How do I process these reports?

Taxpayers will be able to keep their underlying records (receipts and invoices etc.) in paper format if this best suits them (i.e., there will be no requirement for all business’ underlying paperwork to be scanned and included in their digital records). However, the MTD ITSA legislation makes it clear that there will need to be an accompanying digital record for each transaction, with amounts allocated to the relevant income or expense category (broadly aligned to the current income and expense categories on the self-assessment tax return). It is the totals from these categories (but not the underlying transactional data) which will then be reported on a quarterly basis using accounting software.

There is a limited exception from this transactional record-keeping requirement for retail businesses with a high volume of low-value transactions: these businesses will be able to elect to maintain a single digital record of each day’s gross retail sales instead of recording each sale separately.

What is the government’s intention for creating this new scheme?

The government’s Making Tax Digital (MTD) is intended to move the UK towards a fully digital tax system, which is planned to allow taxpayers to easily keep digital records and report their tax liabilities and payments in real time. It is the government’s intention that this will both reduce taxpayer errors and increase the information available to HM Revenue & Customs (HMRC).

Who else is included in MTD ITSA?

Partnerships with any partners which are not individuals, LPs, and LLPs.

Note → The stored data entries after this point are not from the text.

/-- Settles O14: the queues decide what an instruction does, the receiver what becomes of a message, and the phase that the
answer gave it what follows. -/
theorem messages : Obligations.Messages := by
  intro s c i d w a b n msg queued send recv taken
  have hready (h : send) : SendReady s c := by
    obtain ⟨hissues, hu, himm, hal, hlt, hspan, hdst, hgood⟩ := h
    exact ⟨hissues, hu, himm, hal, hlt, hspan, hdst, hgood⟩
  refine ⟨fun h hroom hpart => ?sent, fun h hfull => (hready h).gives_iff.2 (if_pos hfull),
    fun m rest ⟨h, hu, himm, hal⟩ hq hlt hspan => gives_recv_of_cons rfl h hu himm rfl hal hq hlt hspan,
    fun ⟨h, hu, himm, hal⟩ hq => gives_recv_of_nil rfl h hu himm rfl hal hq,
    fun m rest ⟨h, hu, himm, hal⟩ hq hlt hspan => gives_recv_of_cons rfl h hu himm rfl hal hq hlt hspan,
    fun ⟨h, hu, himm, hal⟩ hq => gives_recv_of_nil rfl h hu himm rfl hal hq, fun m hl hm => ?delivery⟩
  case sent =>
    obtain ⟨p, hc, ha⟩ := hpart
    have hsame : ¬(((msgQueued d c).corePart c).isNone = true ∨ (msgQueued d c).corePart c ≠ (msgQueued d c).corePart a) := by
      rw [show (msgQueued d c).corePart c = some p from hc, show (msgQueued d c).corePart a = some p from ha]
      simp
    exact (hready h).gives_iff.2 ((if_neg (Nat.not_le.2 hroom)).trans (if_neg hsame))
  case delivery =>
    intro dst first
    have harrive (h : first) := msgArrive_of_first hm h.1 h.2.1 h.2.2 (dst := dst) rfl
    refine ⟨fun h hen hroom hcur hten => (gives_msgArrive_iff hl).2 ((harrive h).trans ?_),
      fun h hen hfull => (gives_msgArrive_iff hl).2 ((harrive h).trans ?_),
      fun h hen => (gives_msgArrive_iff hl).2 ((harrive h).trans ?_), fun hp => ?ack, fun hp => ?nack, fun hp hlt => ?again,
      fun hp hle => ?timeout, fun cause hp => gives_msgFailReply hl hm hp⟩
    · simp [hen, Nat.not_le.2 hroom, hcur, hten]
    · simp [hen, hfull]
    · simp [hen]
    case ack => refine gives_of_msgAt rfl hl hm hp ?_; rfl
    case nack => refine gives_of_msgAt rfl hl hm hp ?_; rfl
    case again => refine gives_of_msgAt rfl hl hm hp ?_; exact if_neg (Nat.not_le.2 hlt)
    case timeout => refine gives_of_msgAt rfl hl hm hp ?_; exact if_pos hle

end Sys2Proof.Claims
end

section
/-! Slice DMA (R103, R104, R316-R327): instructions past their checks, commands of the host, the start of a descriptor, and the
response that moves a chunk. -/
namespace Sys2Proof.Machine
open Sys2Proof Sys2Proof.Claims

variable {s : State} {d t : Dev} {w : W64} {c ch : Nat} {i : Instr}

/-! ### DMAQ (R319) -/

/-- The DMAQ at the head of core `c` passes its checks with a chain of `b` descriptors at `a`. -/
structure ChainReady (s : State) (c a b : Nat) : Prop where
  issues : Issues s c 0x14 0
  fields : Unused (s.dev.instr c) true true true
  imm : immOf (s.dev.instr c) < 8
  at_ : (s.dev.sreg c (raOf (s.dev.instr c))).toNat = a
  length : (s.dev.sreg c (rbOf (s.dev.instr c))).toNat = b
  some : 1 ≤ b
  most : b ≤ 64
  aligned : a % 32 = 0
  below : a < 2 ^ 20
  inside : spanOk a (32 * b) = true

/-- Past its checks a DMAQ queues its chain and answers 1, or answers 0 where the channel does not accept it. -/
theorem ChainReady.gives_iff {a b : Nat} (h : ChainReady s c a b) : Gives (.dmaq c) s t ↔
    (if (s.dev.ch c (immOf (s.dev.instr c) % 8)).accepts b then
      (((s.dev.countLce c a (32 * b)).pushDma c (immOf (s.dev.instr c) % 8) (s.dev.chain c a b)).setS c
        (rdOf (s.dev.instr c)) 1).retire c
    else writeRd s.dev c 0) = t := by
  have hsome : b ≠ 0 := Nat.one_le_iff_ne_zero.1 h.some
  rw [gives_iff_of_act (i := .dmaq c) (f := dmaqStep c) rfl h.issues.1, dmaqStep, Dev.issue_of_issues h.issues,
    Dev.checked_of_ok (fields_imm_lt_ok (k := 3) h.fields h.imm)]
  simp only [h.at_, h.length, hsome, Nat.not_lt.2 h.most, h.aligned, Nat.not_le.2 h.below, h.inside, bne_self_eq_false,
    Bool.false_eq_true, Bool.true_eq_false, or_self, if_false]
  rfl

theorem DmaCh.accepts_iff (k : DmaCh) (m : Nat) : k.accepts m = true ↔ k.halted = false ∧ k.q.length + m ≤ 64 := by
  simp [DmaCh.accepts]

Partnerships will be required to keep digital records and make quarterly reports in the same way as taxpayers. The end of period statement will, however, be replaced by a ‘Schedule A1 Partnership Return’. This will need to include all partnership income (not just trade or rental income) which falls to be taxed in the relevant year and will also need to show the allocation of income and expenses to the partners. There will be no requirement for the quarterly returns to include an allocation of amounts to individual partners and partners will not need to make any quarterly reports in respect of their partnership income.